Strange, parasitic microbiome bacteria may responsible for inflammatory diseases

Electron micrograph of a type of Actinomyces, the genus of the natural host of TM7, discussed in the paper.

Electron micrograph of a type of Actinomyces, the genus of the natural host of TM7, discussed in the paper.

There are many bugs in the microbiome that cannot be cultivated, and thus are incredibly difficult to study using normal culturing techniques.  We only know about these bugs through DNA sequencing, and it often difficult to draw any substantial conclusions from this information.  One such group of bugs that is highly abundant in the microbiome is the bacterial phylum TM7.  TM7 has been associated with numerous inflammatory diseases, like vaginosis, inflammatory bowel diseases and periodontitis, and DNA analysis shows that this bug has the ability to create many toxins.  Studying this bug could lead to breakthroughs in microbiome diseases, but until now it was unculturable.  Recently though, a team of scientists from around the United States were able to cultivate these bacteria and in doing so learned what makes this bacteria so unique, and possibly so pathogenic.  The results were published in PNAS.
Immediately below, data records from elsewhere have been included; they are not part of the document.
@[simp] theorem State.hand_msTime (s : State) (p : Option Port) (k : GateReqKind) : (s.hand p k).msTime = s.msTime := rfl

@[simp] theorem State.hand_tenthDue (s : State) (p : Option Port) (k : GateReqKind) : (s.hand p k).tenthDue = s.tenthDue := rfl

@[simp] theorem State.hand_tickBegun (s : State) (p : Option Port) (k : GateReqKind) : (s.hand p k).tickBegun = s.tickBegun := rfl

@[simp] theorem State.hand_running (s : State) (p : Option Port) (k : GateReqKind) : (s.hand p k).running = s.running := rfl

@[simp] theorem State.hand_unitNumber (s : State) (p : Option Port) (k : GateReqKind) : (s.hand p k).unitNumber = s.unitNumber := rfl

@[simp] theorem State.hand_profile (s : State) (p : Option Port) (k : GateReqKind) : (s.hand p k).profile = s.profile := rfl

@[simp] theorem State.hand_store (s : State) (p : Option Port) (k : GateReqKind) : (s.hand p k).store = s.store := rfl

@[simp] theorem State.hand_ports (s : State) (p : Option Port) (k : GateReqKind) : (s.hand p k).ports = s.ports := rfl

@[simp] theorem State.hand_taps (s : State) (p : Option Port) (k : GateReqKind) : (s.hand p k).taps = s.taps := rfl

@[simp] theorem State.hand_lastTaken (s : State) (p : Option Port) (k : GateReqKind) : (s.hand p k).lastTaken = s.lastTaken := rfl

@[simp] theorem State.hand_analysing (s : State) (p : Option Port) (k : GateReqKind) : (s.hand p k).analysing = s.analysing := rfl

@[simp] theorem State.hand_classLevel (s : State) (p : Option Port) (k : GateReqKind) : (s.hand p k).classLevel = s.classLevel := rfl

@[simp] theorem State.hand_classTimer (s : State) (p : Option Port) (k : GateReqKind) : (s.hand p k).classTimer = s.classTimer := rfl

@[simp] theorem State.hand_slotTimer (s : State) (p : Option Port) (k : GateReqKind) : (s.hand p k).slotTimer = s.slotTimer := rfl

@[simp] theorem State.hand_slotIndex (s : State) (p : Option Port) (k : GateReqKind) : (s.hand p k).slotIndex = s.slotIndex := rfl

@[simp] theorem State.hand_lastTapServed (s : State) (p : Option Port) (k : GateReqKind) : (s.hand p k).lastTapServed = s.lastTapServed := rfl

@[simp] theorem State.hand_firstDeferred (s : State) (p : Option Port) (k : GateReqKind) : (s.hand p k).firstDeferred = s.firstDeferred := rfl

@[simp] theorem State.hand_seqCounter (s : State) (p : Option Port) (k : GateReqKind) : (s.hand p k).seqCounter = s.seqCounter := rfl

@[simp] theorem State.hand_runNumber (s : State) (p : Option Port) (k : GateReqKind) : (s.hand p k).runNumber = s.runNumber := rfl

@[simp] theorem State.hand_probes (s : State) (p : Option Port) (k : GateReqKind) : (s.hand p k).probes = s.probes := rfl

@[simp] theorem State.hand_lifeLimit (s : State) (p : Option Port) (k : GateReqKind) : (s.hand p k).lifeLimit = s.lifeLimit := rfl

@[simp] theorem State.hand_urgent (s : State) (p : Option Port) (k : GateReqKind) : (s.hand p k).urgent = s.urgent := rfl

@[simp] theorem State.hand_table (s : State) (p : Option Port) (k : GateReqKind) : (s.hand p k).table = s.table := rfl

@[simp] theorem State.hand_decayTimer (s : State) (p : Option Port) (k : GateReqKind) : (s.hand p k).decayTimer = s.decayTimer := rfl

@[simp] theorem State.hand_sweep (s : State) (p : Option Port) (k : GateReqKind) : (s.hand p k).sweep = s.sweep := rfl

@[simp] theorem State.hand_find (s : State) (p : Option Port) (k : GateReqKind) : (s.hand p k).find = s.find := rfl

@[simp] theorem State.hand_gateReqs (s : State) (p : Option Port) (k : GateReqKind) :
    (s.hand p k).gateReqs = s.gateReqs ++ [⟨p, k, none⟩] := rfl

@[simp] theorem State.hand_polls (s : State) (p : Option Port) (k : GateReqKind) : (s.hand p k).polls = s.polls := rfl

@[simp] theorem State.hand_epoch (s : State) (p : Option Port) (k : GateReqKind) : (s.hand p k).epoch = s.epoch := rfl

@[simp] theorem State.hand_ring (s : State) (p : Option Port) (k : GateReqKind) : (s.hand p k).ring = s.ring := rfl

@[simp] theorem State.hand_nextNumber (s : State) (p : Option Port) (k : GateReqKind) : (s.hand p k).nextNumber = s.nextNumber := rfl

@[simp] theorem State.hand_counters (s : State) (p : Option Port) (k : GateReqKind) : (s.hand p k).counters = s.counters := rfl

@[simp] theorem State.hand_led (s : State) (p : Option Port) (k : GateReqKind) : (s.hand p k).led = s.led := rfl

@[simp] theorem State.hand_cps (s : State) (p : Option Port) (k : GateReqKind) : (s.hand p k).cps = s.cps := rfl

@[simp] theorem State.hand_holdOwner (s : State) (p : Option Port) (k : GateReqKind) : (s.hand p k).holdOwner = s.holdOwner := rfl

@[simp] theorem State.hand_pending (s : State) (p : Option Port) (k : GateReqKind) : (s.hand p k).pending = s.pending := rfl

/-! ### `State.handUrgent` -/

@[simp] theorem State.handUrgent_resetLow (s : State) (p : Port) (c : Bool) : (s.handUrgent p c).resetLow = s.resetLow := rfl

@[simp] theorem State.handUrgent_msTime (s : State) (p : Port) (c : Bool) : (s.handUrgent p c).msTime = s.msTime := rfl

@[simp] theorem State.handUrgent_tenthDue (s : State) (p : Port) (c : Bool) : (s.handUrgent p c).tenthDue = s.tenthDue := rfl

@[simp] theorem State.handUrgent_tickBegun (s : State) (p : Port) (c : Bool) : (s.handUrgent p c).tickBegun = s.tickBegun := rfl

@[simp] theorem State.handUrgent_running (s : State) (p : Port) (c : Bool) : (s.handUrgent p c).running = s.running := rfl

@[simp] theorem State.handUrgent_unitNumber (s : State) (p : Port) (c : Bool) : (s.handUrgent p c).unitNumber = s.unitNumber := rfl

@[simp] theorem State.handUrgent_profile (s : State) (p : Port) (c : Bool) : (s.handUrgent p c).profile = s.profile := rfl

@[simp] theorem State.handUrgent_store (s : State) (p : Port) (c : Bool) : (s.handUrgent p c).store = s.store := rfl

@[simp] theorem State.handUrgent_ports (s : State) (p : Port) (c : Bool) : (s.handUrgent p c).ports = s.ports := rfl

@[simp] theorem State.handUrgent_taps (s : State) (p : Port) (c : Bool) : (s.handUrgent p c).taps = s.taps := rfl

@[simp] theorem State.handUrgent_lastTaken (s : State) (p : Port) (c : Bool) : (s.handUrgent p c).lastTaken = s.lastTaken := rfl

@[simp] theorem State.handUrgent_analysing (s : State) (p : Port) (c : Bool) : (s.handUrgent p c).analysing = s.analysing := rfl

@[simp] theorem State.handUrgent_classLevel (s : State) (p : Port) (c : Bool) : (s.handUrgent p c).classLevel = s.classLevel := rfl

@[simp] theorem State.handUrgent_classTimer (s : State) (p : Port) (c : Bool) : (s.handUrgent p c).classTimer = s.classTimer := rfl

@[simp] theorem State.handUrgent_slotTimer (s : State) (p : Port) (c : Bool) : (s.handUrgent p c).slotTimer = s.slotTimer := rfl

@[simp] theorem State.handUrgent_slotIndex (s : State) (p : Port) (c : Bool) : (s.handUrgent p c).slotIndex = s.slotIndex := rfl

@[simp] theorem State.handUrgent_lastTapServed (s : State) (p : Port) (c : Bool) : (s.handUrgent p c).lastTapServed = s.lastTapServed := rfl

@[simp] theorem State.handUrgent_firstDeferred (s : State) (p : Port) (c : Bool) : (s.handUrgent p c).firstDeferred = s.firstDeferred := rfl

@[simp] theorem State.handUrgent_seqCounter (s : State) (p : Port) (c : Bool) : (s.handUrgent p c).seqCounter = s.seqCounter := rfl

@[simp] theorem State.handUrgent_runNumber (s : State) (p : Port) (c : Bool) : (s.handUrgent p c).runNumber = s.runNumber := rfl

@[simp] theorem State.handUrgent_probes (s : State) (p : Port) (c : Bool) : (s.handUrgent p c).probes = s.probes := rfl

@[simp] theorem State.handUrgent_lifeLimit (s : State) (p : Port) (c : Bool) : (s.handUrgent p c).lifeLimit = s.lifeLimit := rfl

@[simp] theorem State.handUrgent_urgent (s : State) (p : Port) (c : Bool) :
    (s.handUrgent p c).urgent = s.urgent ++ [⟨p, c⟩] := rfl

@[simp] theorem State.handUrgent_table (s : State) (p : Port) (c : Bool) : (s.handUrgent p c).table = s.table := rfl

@[simp] theorem State.handUrgent_decayTimer (s : State) (p : Port) (c : Bool) : (s.handUrgent p c).decayTimer = s.decayTimer := rfl

@[simp] theorem State.handUrgent_sweep (s : State) (p : Port) (c : Bool) : (s.handUrgent p c).sweep = s.sweep := rfl

@[simp] theorem State.handUrgent_find (s : State) (p : Port) (c : Bool) : (s.handUrgent p c).find = s.find := rfl

@[simp] theorem State.handUrgent_gateReqs (s : State) (p : Port) (c : Bool) : (s.handUrgent p c).gateReqs = s.gateReqs := rfl

@[simp] theorem State.handUrgent_polls (s : State) (p : Port) (c : Bool) : (s.handUrgent p c).polls = s.polls := rfl

@[simp] theorem State.handUrgent_epoch (s : State) (p : Port) (c : Bool) : (s.handUrgent p c).epoch = s.epoch := rfl

@[simp] theorem State.handUrgent_ring (s : State) (p : Port) (c : Bool) : (s.handUrgent p c).ring = s.ring := rfl

@[simp] theorem State.handUrgent_nextNumber (s : State) (p : Port) (c : Bool) : (s.handUrgent p c).nextNumber = s.nextNumber := rfl

@[simp] theorem State.handUrgent_counters (s : State) (p : Port) (c : Bool) : (s.handUrgent p c).counters = s.counters := rfl

@[simp] theorem State.handUrgent_led (s : State) (p : Port) (c : Bool) : (s.handUrgent p c).led = s.led := rfl

@[simp] theorem State.handUrgent_cps (s : State) (p : Port) (c : Bool) : (s.handUrgent p c).cps = s.cps := rfl

@[simp] theorem State.handUrgent_holdOwner (s : State) (p : Port) (c : Bool) : (s.handUrgent p c).holdOwner = s.holdOwner := rfl

@[simp] theorem State.handUrgent_pending (s : State) (p : Port) (c : Bool) : (s.handUrgent p c).pending = s.pending := rfl

/-! ### `State.census` -/

@[simp] theorem State.census_resetLow (s : State) (k : CensusKind) (p : Option Port) (n : Nat) : (s.census k p n).resetLow = s.resetLow := rfl

@[simp] theorem State.census_msTime (s : State) (k : CensusKind) (p : Option Port) (n : Nat) : (s.census k p n).msTime = s.msTime := rfl

@[simp] theorem State.census_tenthDue (s : State) (k : CensusKind) (p : Option Port) (n : Nat) : (s.census k p n).tenthDue = s.tenthDue := rfl

@[simp] theorem State.census_tickBegun (s : State) (k : CensusKind) (p : Option Port) (n : Nat) : (s.census k p n).tickBegun = s.tickBegun := rfl

@[simp] theorem State.census_running (s : State) (k : CensusKind) (p : Option Port) (n : Nat) : (s.census k p n).running = s.running := rfl

@[simp] theorem State.census_unitNumber (s : State) (k : CensusKind) (p : Option Port) (n : Nat) : (s.census k p n).unitNumber = s.unitNumber := rfl

@[simp] theorem State.census_profile (s : State) (k : CensusKind) (p : Option Port) (n : Nat) : (s.census k p n).profile = s.profile := rfl

@[simp] theorem State.census_store (s : State) (k : CensusKind) (p : Option Port) (n : Nat) : (s.census k p n).store = s.store := rfl

@[simp] theorem State.census_ports (s : State) (k : CensusKind) (p : Option Port) (n : Nat) : (s.census k p n).ports = s.ports := rfl

@[simp] theorem State.census_taps (s : State) (k : CensusKind) (p : Option Port) (n : Nat) : (s.census k p n).taps = s.taps := rfl

@[simp] theorem State.census_lastTaken (s : State) (k : CensusKind) (p : Option Port) (n : Nat) : (s.census k p n).lastTaken = s.lastTaken := rfl

@[simp] theorem State.census_analysing (s : State) (k : CensusKind) (p : Option Port) (n : Nat) : (s.census k p n).analysing = s.analysing := rfl

@[simp] theorem State.census_classLevel (s : State) (k : CensusKind) (p : Option Port) (n : Nat) : (s.census k p n).classLevel = s.classLevel := rfl

@[simp] theorem State.census_classTimer (s : State) (k : CensusKind) (p : Option Port) (n : Nat) : (s.census k p n).classTimer = s.classTimer := rfl

@[simp] theorem State.census_slotTimer (s : State) (k : CensusKind) (p : Option Port) (n : Nat) : (s.census k p n).slotTimer = s.slotTimer := rfl
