-- ==== Sys2Proof/Tests/Slice0.lean ====
section
/-! SUPPORT. Tests of the model against the manual's words and worked examples, and for each statement of
Certificates/Slice0/Obligations.lean with hypotheses a state and operands that meet them. -/

namespace Sys2Proof.Machine

open Sys2Proof.Spec

/-! ### Small states -/

/-- The state that a command leaves. -/
def after (c : Instr) (s : State) : State :=
  match exec c s with
  | .next t => t
  | .fault _ => s
  | .refused _ => s

/-- A command that answers a next state answers that one. -/
theorem exec_after {c : Instr} {s : State} (h : isNext (exec c s) = true) : exec c s = .next (after c s) := by
  unfold after
  cases hx : exec c s with
  | next t => rfl
  | fault f => rw [hx] at h; cases h
  | refused r => rw [hx] at h; cases h

/-- A step of a waiting command that answers a next state is that command's. -/
theorem step_after {c : Instr} {rest : List Instr} {s : State} (hp : s.pending = c :: rest)
    (h : isNext (exec c { s with pending := rest }) = true) : step s = .next (after c { s with pending := rest }) := by
  unfold step
  rw [hp]
  exact exec_after h

/-- The part with a blank profile memory, its engine RUNNING (R179). -/
def started : State := { State.reset with
  running := true, store := ⟨.ready, .blank, false, .none, none⟩, slotTimer := some 32, decayTimer := some 1000 }

/-- The part with its engine HELD after a restart (R181). -/
def restarted : State := { State.reset with store := ⟨.ready, .blank, false, .none, none⟩, runNumber := 1 }

/-- Both control ports RECEIVING (R168). -/
def armed (s : State) : State := { s with
  cps := ⟨{ s.cps.cp0 with phase := .receiving }, { s.cps.cp1 with phase := .receiving }⟩ }

/-- A port record put into the state. -/
def withPort (s : State) (p : Port) (r : PortRec) : State := { s with ports := s.ports.set p r }

/-- A port in OPEN with its link UP since ms 0. -/
def openPort : PortRec := { PortRec.reset with
  linkUp := true, lastLinkUp := some 0, state := .opened, delivered := .opened, goodTimer := ⟨true, 7, false⟩ }

/-- A tap whose link is UP. -/
def upTap : TapRec := { TapRec.reset with linkUp := true }

/-- The engine RUNNING with port 5 OPEN and both taps UP. -/
def room : State := { withPort started 5 openPort with taps := ⟨upTap, upTap⟩ }

/-- A request waits for port 5 behind one of port 7, before another of its own kind. -/
def waits (s : State) (k : GateReqKind) : State := { s with
  gateReqs := [⟨some 7, .watch, none⟩, ⟨some 5, k, none⟩, ⟨some 5, k, none⟩] }

/-- The requests that wait besides the one taken. -/
def waiting (k : GateReqKind) : List GateReq := [⟨some 7, .watch, none⟩, ⟨some 5, k, none⟩]

/-- Requests of port 5 of one arrival wait in this order. -/
def queued (s : State) (ks : List GateReqKind) : State := { s with gateReqs := ks.map (⟨some 5, ·, some 4⟩) }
The team aimed their investigation at the oral microbiome, because TM7 is abundant in the mouth and highly associated with periodontitis.  They took samples of spit and realized that TM7 only could grow when another bacteria, Actinomyces odontolyticus, was present.  When they cultured these bacteria together in a saliva-like media they realized that the TM7 was physically attached to the surface of A. odontolyticus.  Through further experimentation they learned that TM7 could never grow on its own, and needed A. odontolyticus to replicate.  Furthermore, TM7 is parasitic, and kills A. odontolyticus when they are starved.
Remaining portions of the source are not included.